S.M. Jaleel may seem like small potatoes. After all, this little beverage producer operates out of Trinidad and Tobago and Barbados, and its flagship brand has a deformed endomorph for a mascot. But there's something remarkable about the kids running this Third-World would-be megacorporation they're learning from American business.
They've got a mission statement: to be the leading manufacturer and the
lowest cost producer in the Caribbean of quality flavoured soft drinks, packaged in P.E.T.
They've got a vision: to establish CHUBBY as a global brand.
And they've got a product: some of the world's weirdest soft drinks.
This last statement is not value-neutral.
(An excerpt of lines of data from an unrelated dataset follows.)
/-- Settles O16: each byte by the deframer's control state, and a data byte by what it completes. -/
theorem rxByteFollowsDeframer : Obligations.RxByteFollowsDeframer := by
  intro b a s buf hinv hr he hl ho
  have hexec {d : Deframer} {notes : List LogEntry} (h : s.rx.step s.cfg b = (d, notes)) :=
    exec_rxByte_of_step hl ho hr he h
  have hquiet {d : Deframer} (h : s.rx.step s.cfg b = (d, [])) :
      exec (.rxByte b) s = .next { s with rx := d } := by rw [hexec h, List.append_nil]
  refine ⟨?_, fun hs hb => hexec (step_of_garbage hs hb), ?_, fun hs hf hb => hexec ?_,
    fun hs hb hbuf => ?_⟩
  · rintro hs rfl
    refine hquiet ((step_of_start hs).trans ?_)
    show (Deframer.mk .inFrame false s.rx.ready [s.cfg.stx] none s.rx.expected, _) = _
    rw [hr, he]
    rfl
  · rintro hs hf rfl
    exact hquiet (step_of_first_marker hs hf)
  · refine (step_of_restart hs hf hb).trans ?_
    show (Deframer.mk s.rx.state false s.rx.ready [s.cfg.stx, b] none s.rx.expected, _) = _
    rw [hs, hr, he]
    rfl
  have hstep := step_of_data_byte hinv he hs hb
  have hrx {total : Option Nat} (htotal : (Deframer.reading a buf).total = total) :
      { s.rx with stuffed := false, buf := buf, total := total } = Deframer.reading a buf := by
    show Deframer.mk s.rx.state false s.rx.ready buf total s.rx.expected = _
    rw [hs, hr, he, ← htotal]
    rfl
  have hbyte {i : Nat} {v : Byte} (h : buf[i]? = some v) : byteAt buf i = v := by
    simp [byteAt, List.getD, h]
  have hlength : buf.length = s.rx.buf.length + 1 := by rw [hbuf]; simp
  refine ⟨fun hshort => ?_, fun len hlen hmore => ?_, fun len sa hlen hsa hlast => ?_⟩
  · obtain ⟨_, _, habsent, _⟩ := hinv.inFrame hs
    have htotal : s.rx.total = none := habsent (by omega)
    have hnone : (Deframer.reading a buf).total = s.rx.total := (if_pos hshort).trans htotal.symm
    refine hquiet (hstep.trans ?_)
    rw [reading_consume_of_short _ _ (hbuf ▸ hshort), ← hbuf, ← hrx hnone]
  · have h3 : 3 ≤ buf.length := by
      have := (List.getElem?_eq_some_iff.mp hlen).1
      omega
    have htotal : (Deframer.reading a buf).total = some (len.toNat + 5) := by
      rw [reading_total a h3, hbyte hlen]
    refine hquiet (hstep.trans ?_)
    rw [reading_consume_of_more _ _ (hbuf ▸ h3), ← hbuf, hrx htotal]
    rw [← hbuf, hbyte hlen]
    omega
  · have hdeclared : buf.length = (byteAt buf 2).toNat + 5 := by rw [hbyte hlen, hlast]
    rw [reading_consume_of_last _ _ (hbuf ▸ hdeclared), ← hbuf] at hstep
    refine ⟨fun hother => hexec (hstep.trans (complete_of_other_addr ?_)), fun hmine =>
      ⟨fun hcrc => hexec (hstep.trans (complete_of_good ?_ hdeclared ?_)),
        fun hcrc => hexec (hstep.trans (complete_of_bad ?_ ?_))⟩⟩
    · rw [hbyte hsa]
      exact hother.symm
    · rw [hbyte hsa, hmine]
    · exact (frameGood_iff s.cfg (by omega)).mpr hcrc
    · rw [hbyte hsa, hmine]
    · rw [← Bool.not_eq_true, frameGood_iff s.cfg (by omega)]
      exact hcrc
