-- ==== Sys2Proof/Machine/Pruned.lean ====
section
/-! DEFINITION. The PR unit: the seven gates of the pruned-branch decoder as a function of a BitString and a reference
count (R170 to R181), and the command PR.DECODE that commits what it gives (43_pruned_decoder.md). -/
namespace Sys2Proof.Machine

/-- The error a gate ends the command with: its kind, SUB, and the context A, B (R180, R32). -/
structure GateError where
  kind : ErrorKind
  sub : Bool
  a : Nat
  b : Nat
  deriving DecidableEq, Repr

/-- What a decode that passes every gate has read, and where its own cursor ends (R37, R179, R187). -/
structure Cell where
  mask : Byte
  level : Nat
  hashes : List Hash
  depths : List (BitVec 16)
  endCur : Nat
  deriving DecidableEq, Repr

/-- `need(w)`: OutOfBounds when fewer than `w` bits remain at the decoder's cursor `c` (R170, R172). -/
def need (len c w : Nat) : Except GateError Unit :=
  if len - c < w then .error ⟨.outOfBounds, false, w, len - c⟩ else .ok ()

/-- Step 1: the type discriminant, 8 bits at offset 0, must be 1 (R173). -/
def gateType (bs : Bits) (len : Nat) : Except GateError Unit := do
  need len 0 8
  if uintAt bs 0 8 = Config.prType then .ok ()
  else .error ⟨.invalidCellType, false, Config.prType, uintAt bs 0 8⟩

/-- Step 2: the reference list must be empty (R174). -/
def gateRefs (refs : Nat) : Except GateError Unit :=
  if refs = 0 then .ok () else .error ⟨.invalidStructure, false, 0, refs⟩

/-- The exact size a mask demands: `8 + 8 + hashCount(apply(m, level(m) - 1)) * (256 + 16)` (R177). -/
def cellSize (m : Byte) : Nat :=
  8 + 8 + hashCount (applyMask m (level m - 1)) * (Config.hashBits + Config.depthBits)

/-- Step 4: the mask byte at offset 8, its level in 1..3 (R176). -/
def gateMask (bs : Bits) (len : Nat) : Except GateError Byte := do
  need len 8 8
  if 1 ≤ level (byteAt bs 8 0) ∧ level (byteAt bs 8 0) ≤ Config.prMaxLevel then .ok (byteAt bs 8 0)
  else .error ⟨.invalidLevel, false, (byteAt bs 8 0).toNat, level (byteAt bs 8 0)⟩

/-- Step 5: the length must be exactly the size the mask demands (R177). -/
def gateSize (m : Byte) (len : Nat) : Except GateError Unit :=
  if len = cellSize m then .ok () else .error ⟨.invalidStructure, true, cellSize m, len⟩

/-- Steps 3 to 5: the mask, and the cursor after it. At length 280 the mask is 1, no mask byte is read and no size is
checked (R175, C4). -/
def gateLayout (bs : Bits) (len : Nat) : Except GateError (Byte × Nat) :=
  if len = Config.prLegacyLen then .ok (1#8, 8)
  else do
    let m ← gateMask bs len
    gateSize m len
    .ok (m, 16)

/-- The first half of step 6: `n` hashes in order from cursor `c`, each within bounds (R178). -/
def readHashes (bs : Bits) (len : Nat) : Nat → Nat → Except GateError (List Hash)
  | 0, _ => .ok []
  | n + 1, c => do
    need len c Config.hashBits
    let rest ← readHashes bs len n (c + Config.hashBits)
    .ok (hashAt bs c :: rest)

/-- The second half of step 6: `n` depths in order from cursor `c`, each within bounds (R178). -/
def readDepths (bs : Bits) (len : Nat) : Nat → Nat → Except GateError (List (BitVec 16))
  | 0, _ => .ok []
  | n + 1, c => do
    need len c Config.depthBits
    let rest ← readDepths bs len n (c + Config.depthBits)
    .ok (depthAt bs c :: rest)

/-- The whole decoder over a BitString of `len` bits, with a fresh cursor: the first failing gate, or the cell (R170,
R172, R208). -/
def decodeCell (bs : Bits) (len refs : Nat) : Except GateError Cell := do
  gateType bs len
  gateRefs refs
  let (m, c) ← gateLayout bs len
  let hashes ← readHashes bs len (level m) c
  let depths ← readDepths bs len (level m) (c + Config.hashBits * level m)
  .ok ⟨m, level m, hashes, depths, c + Config.hashBits * level m + Config.depthBits * level m⟩

/-- PR.DECODE (R170): refused without a BitString, then for a reference count above 4 (R171); otherwise it completes,
with the cell (R179) or the error (R180). The reader's FAULT and cursor do not matter (R171, R172). -/
def execPrDecode (refs : BitVec 3) (s : State) : Result :=
  withBitString s fun bs len =>
    if refsAdmitted refs then
      match decodeCell bs len.toNat refs.toNat with
      | .ok cell => .next (s.commitDecode cell.mask cell.level cell.hashes cell.depths)
      | .error e => .next (s.failDecode e.kind e.sub e.a e.b)
    else .refused .refsRange

end Sys2Proof.Machine
end

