/-- CRC.INIT, CRC.UPDATE of each byte in order and CRC.FINAL, with any commands of other units between them, leave
`crc32c` of the bytes in `CRC_OUT` (R156). -/
def Obligations.CrcStreamComputesCrc32c : Prop :=
  ∀ (prog : List Instr) (b : List Byte) (s t : State),
    prog.filter Instr.isCrc = .crcInit :: (b.map Instr.crcUpdate ++ [.crcFinal]) → runInstrs prog s = .next t →
    t.crcOut = some (crc32c b)

/-- The expansion of `crc.buf` runs to its end from every state and every byte sequence, and leaves `crc32c` of the bytes
in `CRC_OUT` (R80, R157); on no bytes that is 00 00 00 00 and on "123456789" 83 92 06 E3, the source's two check values
(95_test_vectors.md X1, X2). -/
def Obligations.CrcBufAlwaysCompletes : Prop :=
  (∀ (b : List Byte) (s : State), ∃ t, runInstrs (crcBufInstrs b) s = .next t ∧ t.crcOut = some (crc32c b)) ∧
  crc32c [] = #v[0x00#8, 0x00#8, 0x00#8, 0x00#8] ∧
  crc32c [0x31#8, 0x32#8, 0x33#8, 0x34#8, 0x35#8, 0x36#8, 0x37#8, 0x38#8, 0x39#8] =
    #v[0x83#8, 0x92#8, 0x06#8, 0xE3#8]

/-- CRC.FINAL does not end the stream: bytes after it extend the old checksum (R155, R238). -/
def Obligations.CrcFinalDoesNotEndStream : Prop :=
  ∀ (a b : List Byte) (s : State),
    ∃ t, runInstrs (crcBufInstrs a ++ (b.map Instr.crcUpdate ++ [.crcFinal])) s = .next t ∧
      t.crcOut = some (crc32c (a ++ b))

/-- The CRC unit reads no other unit's state, and no other unit reads the CRC unit's (R158). -/
def Obligations.CrcUnitIsStandalone : Prop :=
  (∀ (i : Instr) (s u : State), i.isCrc = true → u.crcReg = s.crcReg → u.crcValid = s.crcValid →
    u.crcOut = s.crcOut →
    exec i u = mapNext (fun t => u.withCrcUnit t.crcReg t.crcValid t.crcOut) (exec i s)) ∧
  ∀ (i : Instr) (s : State) (reg : Option Word) (valid : Bool) (out : Option (Vector Byte 4)), i.isCrc = false →
    exec i (s.withCrcUnit reg valid out) = mapNext (fun t => t.withCrcUnit reg valid out) (exec i s)

/-! ## PR unit -/

/-- PR.DECODE's preconditions: refused without a BitString whatever REFS is, then for REFS 5 to 7; `RD_STATUS.FAULT` does
not matter (R171). -/
def Obligations.PrDecodePreconditions : Prop :=
  ∀ (refs : BitVec 3) (s : State),
    (rdValid s.rdStatus = false → exec (.prDecode refs) s = .refused .noBitstring) ∧
    (∀ bs len, s.latched bs len → 5 ≤ refs.toNat → exec (.prDecode refs) s = .refused .refsRange) ∧
    ∀ bs len, s.latched bs len → refs.toNat ≤ 4 → ∃ t, exec (.prDecode refs) s = .next t

/-- PR.DECODE neither reads nor writes the reader's cursor, status (but for VALID), error context, `RES` or `OBUF`: with
those replaced it does the same (R172). -/
def Obligations.PrDecodeIgnoresReader : Prop :=
  ∀ (refs : BitVec 3) (s : State) (cur : BitVec 10) (st : BitVec 8) (a b : Option (BitVec 16)) (res : Option Word)
    (obuf : Option (List Byte)) (obufLen : Option (BitVec 7)), rdValid st = rdValid s.rdStatus →
    exec (.prDecode refs) (s.withReaderState cur st a b res obuf obufLen) =
      mapNext (fun t => t.withReaderState cur st a b res obuf obufLen) (exec (.prDecode refs) s)

/-- Step 1: fewer than 8 bits is OutOfBounds, a type byte other than 1 is InvalidCellType, whatever REFS is (R173). -/
def Obligations.PrDecodeTypeGate : Prop :=
  ∀ (refs : BitVec 3) (s : State) (bs : Bits) (len : BitVec 10), s.latched bs len → refs.toNat ≤ 4 →
    (len.toNat < 8 →
      exec (.prDecode refs) s = .next (s.afterFailedDecode 0x03#8 8#16 (BitVec.ofNat 16 len.toNat))) ∧
    (8 ≤ len.toNat → uintAt bs 0 8 ≠ 1 →
      exec (.prDecode refs) s = .next (s.afterFailedDecode 0x05#8 1#16 (BitVec.ofNat 16 (uintAt bs 0 8))))

/-- Step 2: a reference list that is not empty is InvalidStructure with SUB 0, at every length from 8 on, 280 among them,
before any length test (R174). -/
def Obligations.PrDecodeRefsGate : Prop :=
  ∀ (refs : BitVec 3) (s : State) (bs : Bits) (len : BitVec 10), s.latched bs len → refs.toNat ≤ 4 →
    refs.toNat ≠ 0 → 8 ≤ len.toNat → uintAt bs 0 8 = 1 →
    exec (.prDecode refs) s = .next (s.afterFailedDecode 0x07#8 0#16 (refs.setWidth 16))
Anyone raised on Mountain Dew clearly has no right to criticize the soft drinks of other nations for being unnatural or bizarre. But CHUBBY beverages come in flavors like guarana, pineapple and sorrel, and they're based on sugar, rather than corn syrup, giving them a taste that is bizarrely cloying and intense to an American palate.
Ah, for the graceful simplicity of Crystal Pepsi.
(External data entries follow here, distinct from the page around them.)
-- ==== Sys2Proof/Tests/Slice0.lean ====
section
/-! SUPPORT. Tests on fixed values, each with its expected result from the spec's own vectors (95_test_vectors.md, cited
by its id), and for every statement with hypotheses a witness that something meets them. A test that samples the port or
runs the whole decoder is evaluated by the kernel (`decide +kernel`), the others by `decide`. -/
namespace Sys2Proof.Tests
open Sys2Proof Sys2Proof.Machine

/-! ## Helpers -/

/-- A port that holds the given bytes, still. -/
def port (b : List Byte) : DataPort := { level := portOfBytes b, moving := 0#1023 }

/-- A block that has latched `len` bits of the given bytes and read `cur` of them. -/
def reading (len : BitVec 10) (b : List Byte) (cur : BitVec 10) : State :=
  { State.reset with bs := some (firstBits len.toNat (portOfBytes b)), bsLen := some len, cur := cur,
                     rdStatus := 0x01#8 }

/-- A block that has latched the given bits: bit `i` of the stream is bit `i` of the literal. -/
def holding (len : BitVec 10) (bits : Bits) (cur : BitVec 10) : State :=
  { State.reset with bs := some bits, bsLen := some len, cur := cur, rdStatus := 0x01#8 }

/-- The same after a bounds failure that asked for `a` bits with `b` left. -/
def faulted (len : BitVec 10) (bits : Bits) (cur : BitVec 10) (a b : BitVec 16) : State :=
  { holding len bits cur with rdStatus := 0x07#8, rdErrA := some a, rdErrB := some b }

/-- A block in the middle of a checksum. -/
def summing (r : Word) : State := { State.reset with crcReg := some r, crcValid := true }

/-- What a next state shows; `none` for a fault or a refusal. -/
def shows {α : Type} (f : State → α) : Result → Option α
  | .next t => some (f t)
  | .fault _ => none
  | .refused _ => none

theorem next_of_shows {α : Type} {f : State → α} {r : Result} {v : α} (h : shows f r = some v) :
    ∃ t, r = .next t ∧ f t = v := by
  cases r with
  | next t => exact ⟨t, rfl, by simpa [shows] using h⟩
  | fault _ => cases h
  | refused _ => cases h

/-- Why a command or a read was refused. -/
def refusal : Result → Option Refusal
  | .next _ => none
  | .fault _ => none
  | .refused r => some r

/-- The PR unit's status, context, mask and level as numbers, in this order. -/
def prNumbers (t : State) : List (Option Nat) :=
  [some t.prStatus.toNat, t.prErrA.map BitVec.toNat, t.prErrB.map BitVec.toNat, t.prMask.map BitVec.toNat,
    t.prLevel.map BitVec.toNat]

/-- The first decoded entry, hash and depth. -/
def prFirst (t : State) : Option (List Byte) × Option (BitVec 16) := (t.prHash[0].map Vector.toList, t.prDepth[0])

/-- The bytes 00, 01, ..., 1F. -/
def upTo1F : List Byte := (List.range 32).map (BitVec.ofNat 8)

/-! ## Ill-formed terms, one for each check (R75) -/

theorem test_width_0_ill_formed : (Instr.rdUint 0).wellFormed = false := by decide
theorem test_width_33_ill_formed : (Instr.rdUint 33).wellFormed = false := by decide
theorem test_bytes_0_ill_formed : (Instr.rdBuf 0).wellFormed = false := by decide
theorem test_refs_5_ill_formed : (Instr.prDecode 5).wellFormed = false := by decide
theorem test_limits_well_formed :
    (Instr.rdUint 1).wellFormed ∧ (Instr.rdUint 32).wellFormed ∧ (Instr.rdBuf 1).wellFormed ∧
      (Instr.rdBuf 127).wellFormed ∧ (Instr.prDecode 0).wellFormed ∧ (Instr.prDecode 4).wellFormed := by decide
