-- ==== Sys2Proof/Syntax.lean ====
section
/-! DEFINITION. Syntax.lean: the commands (spec/30_encoding.md R64, one constructor per row of opcode_table.json),
the host's bus transactions (R52, R107) and the host assembly of R68 and R69. -/

namespace Sys2Proof

/-- The nine commands. `b` is the 1-bit immediate `B` of R63, the only operand of any command. -/
inductive Instr
  | nop                          -- OPC 0x00, R105
  | fdct                         -- OPC 0x01, R80
  | idct                         -- OPC 0x02, R81
  | embed (b : BitVec 1)         -- OPC 0x03, R89
  | extract                      -- OPC 0x04, R90
  | embedBlock (b : BitVec 1)    -- OPC 0x05, R91
  | extractBlock                 -- OPC 0x06, R92
  | cursor                       -- OPC 0x07, R98
  | capacity                     -- OPC 0x08, R102
  deriving DecidableEq, Repr

/-- The registers of the window map R47, by name. -/
inductive Reg
  | id | ctrl | status | cmd | pos | step | margin | result
  | frameW | frameH | frameCnt | hdrW | kidx
  | curFrame | curBy | curBx | capBits | capBytes
  deriving DecidableEq, Repr

/-- What an aligned offset of the window names (R47): a register, a word of the `PIX` or `COEF` window,
or nothing (`reserved`, `RAZ/WI`). -/
inductive Loc
  | reg (r : Reg)
  | pix (w : Fin 16)
  | coef (w : Fin 32)
  | reserved
  deriving DecidableEq, Repr

/-- One thing the host does in its turn (R20, R107). `bits` is the transaction's width; only 32 is served (R52). -/
inductive HostOp
  | rd (bits : Nat) (off : Offset)               -- a bus read at `BASE + off`
  | wr (bits : Nat) (off : Offset) (v : Word)    -- a bus write of `v` at `BASE + off`
  | wait                                         -- R69 `WAIT`: read `STATUS` again while `s[0] = 1`
  deriving DecidableEq, Repr

/-- Who acts in the next step (R53): the host issues its next transaction, the engine executes the accepted command,
or the reset input is asserted (R131). -/
inductive Turn
  | host | engine | reset
  deriving DecidableEq, Repr

/-- `<reg>` of R68: a register name, `PIX+<k>` or `COEF+<k>`. -/
inductive Place
  | reg (r : Reg)
  | pix (k : Nat)
  | coef (k : Nat)
  deriving DecidableEq, Repr

/-- One line of host assembly (R68) or one pseudo-instruction (R69), as written: the operands are the literals of
the text, so a line can be ill-formed (WellFormed.lean). -/
inductive Asm
  | wr (place : Place) (imm : Word)
  | rd (place : Place)
  | nop | fdct | idct
  | embed (b : Nat)
  | extract
  | embedBlock (b : Nat)
  | extractBlock | cursor | capacity
  | wait
  | loadPix (p : List Sample)
  | clearSt
  deriving DecidableEq, Repr

end Sys2Proof
end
But from the amazing profusion of American business jargon that clutters the S.M. Jaleel website, to the intense pride it takes in expanding its line of beverages to countries across the developing world it becomes clear that S.M. Jaleel is truly The Little Company That Could.
Its success has been acheived by pursuing a marketing strategy that explains itself better than any sarcastic bracketing phrase ever could:
"Launched in September 1993, CHUBBY is first carbonated soft drink to be developed and targeted specifically at children under the age of 12. Its success has been phenomenal. By 1994, CHUBBY had become the largest selling carbonated soft drink amongst children in the Caribbean region."
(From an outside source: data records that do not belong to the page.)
-- ==== Sys2Proof/Machine/Transform.lean ====
section
/-! DEFINITION. Machine/Transform.lean: the constant table, the forward and inverse transforms and their commands
`FDCT` and `IDCT` (spec/40_transform.md R71 to R81). -/

namespace Sys2Proof.Machine

/-- The rows of the constant table (R71): row `k` is the frequency, column `n` the sample index. -/
def tableRows : List (List Int) :=
  [ [2896,  2896,  2896,  2896,  2896,  2896,  2896,  2896],
    [4017,  3406,  2276,   799,  -799, -2276, -3406, -4017],
    [3784,  1567, -1567, -3784, -3784, -1567,  1567,  3784],
    [3406,  -799, -4017, -2276,  2276,  4017,   799, -3406],
    [2896, -2896, -2896,  2896,  2896, -2896, -2896,  2896],
    [2276, -4017,   799,  3406, -3406,  -799,  4017, -2276],
    [1567, -3784,  3784, -1567, -1567,  3784, -3784,  1567],
    [ 799, -2276,  3406, -4017,  4017, -3406,  2276,  -799] ]

/-- `T[k][n]` (R71). -/
def T (k n : Fin 8) : Int := (tableRows.getD k.val []).getD n.val 0

/-- `sum_{n=0..7}` of R73 to R77. -/
def sum8 (f : Fin 8 → Int) : Int := f 0 + f 1 + f 2 + f 3 + f 4 + f 5 + f 6 + f 7

/-- FDCT stage 1, rows first: `R[i][v]` (R73). -/
def fdctRows (x : Matrix) : Matrix := fun i v => rsr (sum8 fun n => x i n * T v n) 10

/-- FDCT stage 2, columns: `Y[u][v]` (R74). -/
def fdctCols (r : Matrix) : Matrix := fun u v => rsr (sum8 fun i => T u i * r i v) 13

/-- `fdct` as a function of the samples (R73, R74, R91). -/
def fdct (x : Matrix) : Matrix := fdctCols (fdctRows x)

/-- IDCT stage 1, columns first: `Z[i][v]` (R76). -/
def idctCols (y : Matrix) : Matrix := fun i v => rsr (sum8 fun u => T u i * y u v) 13

/-- IDCT stage 2, rows: `P[i][j]` (R77). -/
def idctRows (z : Matrix) : Matrix := fun i j => rsr (sum8 fun v => z i v * T v j) 16

/-- The reconstructed samples before clipping, `P` (R76, R77). -/
def idct (y : Matrix) : Matrix := idctRows (idctCols y)

/-- `P[i][j] < 0 or P[i][j] > 255` (R79). -/
def outOfRange (p : Int) : Bool := p < 0 || p > 255

/-- Every pair of indices of an 8×8 block. -/
def allIndices : List (Fin 8 × Fin 8) :=
  (List.finRange 8).flatMap fun i => (List.finRange 8).map fun j => (i, j)

/-- The block is clipped: some `P[i][j]` is out of range (R79). -/
@[irreducible] def isClipped (p : Matrix) : Bool := allIndices.any fun ij => outOfRange (p ij.1 ij.2)

/-- `PIX` from the reconstructed samples: `clamp(P[i][j], 0, 255)` (R79). -/
def clippedPix (p : Matrix) : Block (Option Sample) :=
  tabulate fun i j => some (BitVec.ofInt 8 (clamp (p i j) 0 255))

/-- `COEF` from integer coefficients: `s16(Y[u][v])` (R80). -/
def storedCoef (y : Matrix) : Block (Option Coeff) :=
  tabulate fun u v => some (s16 (y u v))

/-- `FDCT` (R80). -/
def execFdct (s : State) : Host.Outcome State Fault Refusal :=
  .next (complete { s with coef := storedCoef (fdct (samples s)) })

/-- `IDCT` (R81). -/
def execIdct (s : State) : Host.Outcome State Fault Refusal :=
  .next (complete { s with
    pix := clippedPix (idct (coeffs s))
    clip := isClipped (idct (coeffs s)) })

end Sys2Proof.Machine
end

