-- ==== Sys2Proof/Machine/Platform.lean ====
section
/-! DEFINITION. Machine/Platform.lean: a platform with any number of engines (R18, R128), each with its own window
address `BASE` (R6, R47), its own state and its own `irq` line. The engines share no state and are stepped one at a
time; which one acts next is the platform's choice. -/

namespace Sys2Proof.Machine

/-- One engine on a platform: the OPEN parameter `BASE` of its window, and its state. -/
structure Slot where
  base : Nat
  engine : State
  deriving DecidableEq, Repr

/-- The offset of a platform address in the 4 KiB window at `base`, if it lies in it (R47, R107). -/
def windowOffset (base addr : Nat) : Option Offset :=
  if base ≤ addr ∧ addr < base + 0x1000 then some (BitVec.ofNat 12 (addr - base)) else none

/-- The windows of two engines do not overlap (92_eei_decisions.md, constraint on `BASE`). -/
def windowsApart (a b : Nat) : Bool := a + 0x1000 ≤ b || b + 0x1000 ≤ a

/-- The engine a platform address names, if any: the first whose window holds it. -/
def engineOf (p : List Slot) (addr : Nat) : Option Nat :=
  p.findIdx? fun x => (windowOffset x.base addr).isSome

/-- Engine `k` of a platform after reset (R128, R131): the reset state, with the free values of that engine (log
entry 13). -/
def resetEngine (k : Nat) : State := { State.reset with engineId := k }

/-- The platform after reset: one engine per window address, each in its reset state (R128 "Each instance starts from
its reset state"). -/
def resetPlatform (bases : List Nat) : List Slot :=
  bases.zipIdx.map fun x => { base := x.1, engine := resetEngine x.2 }

/-- Step engine `k` of the platform; a `k` that names none leaves the platform as it is. -/
def stepEngine (p : List Slot) (k : Nat) : Host.Outcome (List Slot) Fault Refusal :=
  match p[k]? with
  | none => .next p
  | some x =>
    match step x.engine with
    | .next t => .next (p.set k { x with engine := t })
    | .fault f => .fault f
    | .refused r => .refused r

/-- The `irq` lines of the platform, in engine order (R122, OPEN parameter `IRQ_LINE`). -/
def irqLines (p : List Slot) : List Bool := p.map fun x => irq x.engine

end Sys2Proof.Machine
end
CHUBBY's mascot, the imaginatively named "Mr. CHUBBY," wears "brightly-coloured clothes and a trendy yellow cap," and is touted on the Jaleel website as reflecting the "loveable, jolly and playful qualities which kids easily identify with and accept."
A quick review of Mr. CHUBBY's actual qualities reveals the following:
Mr. CHUBBY is a grotesquely obese, poorly-rendered dwarf. The combined effect of his semi-circular smile and raised eyebrows makes him appear as though he's just offered to "take care of your wife" while you're on vacation.
Mr. CHUBBY's blue pants are essentially obscured his enormous red shirt, which in turn conceals a rippling mass of pasty-white flesh.
Mr. CHUBBY's company proudly boasts of being pioneers in the field of producing enormous amounts of plastic bottles: "the bottles are produced from resin and filled on-line, in one continuous process, at speeds exceeding 40,000 bottles per hour."
Mr. CHUBBY, therefore, is overweight, greedy, not particularly environmentally conscious and poorly dressed. We have met Mr. CHUBBY, and he is us. We have met S.M. Jaleel, and it is a plain-English, poor man's version of an American corporation, touting its own excellence, boasting of its plans to expand its product to the far ends of the Earth, and producing a product none of us really need. To wit: this would-be corporate monster is spraying out tens of thousands of gallons of sugar water spiked with a modicum of flavor.
Of course, the sins of S.M. Jaleel, whatever they may be, surely pale before the hilarious bumblings of companies like Archer Daniels Midland, Exxon, or the odiously evil PepsiCo, whose Burmese slave domes can never be erased from the world's conscience. But it's a bit sad to imagine that in every developing nation, companies like S.M. Jaleel are taking their lead from American companies and rampaging down their own little warpaths of expansion without limits. Even if American companies ever get their environmental and social acts together, we'll have a new problem on our hands: all those companies in the outside world that have followed our example, instead of listening to our sermon.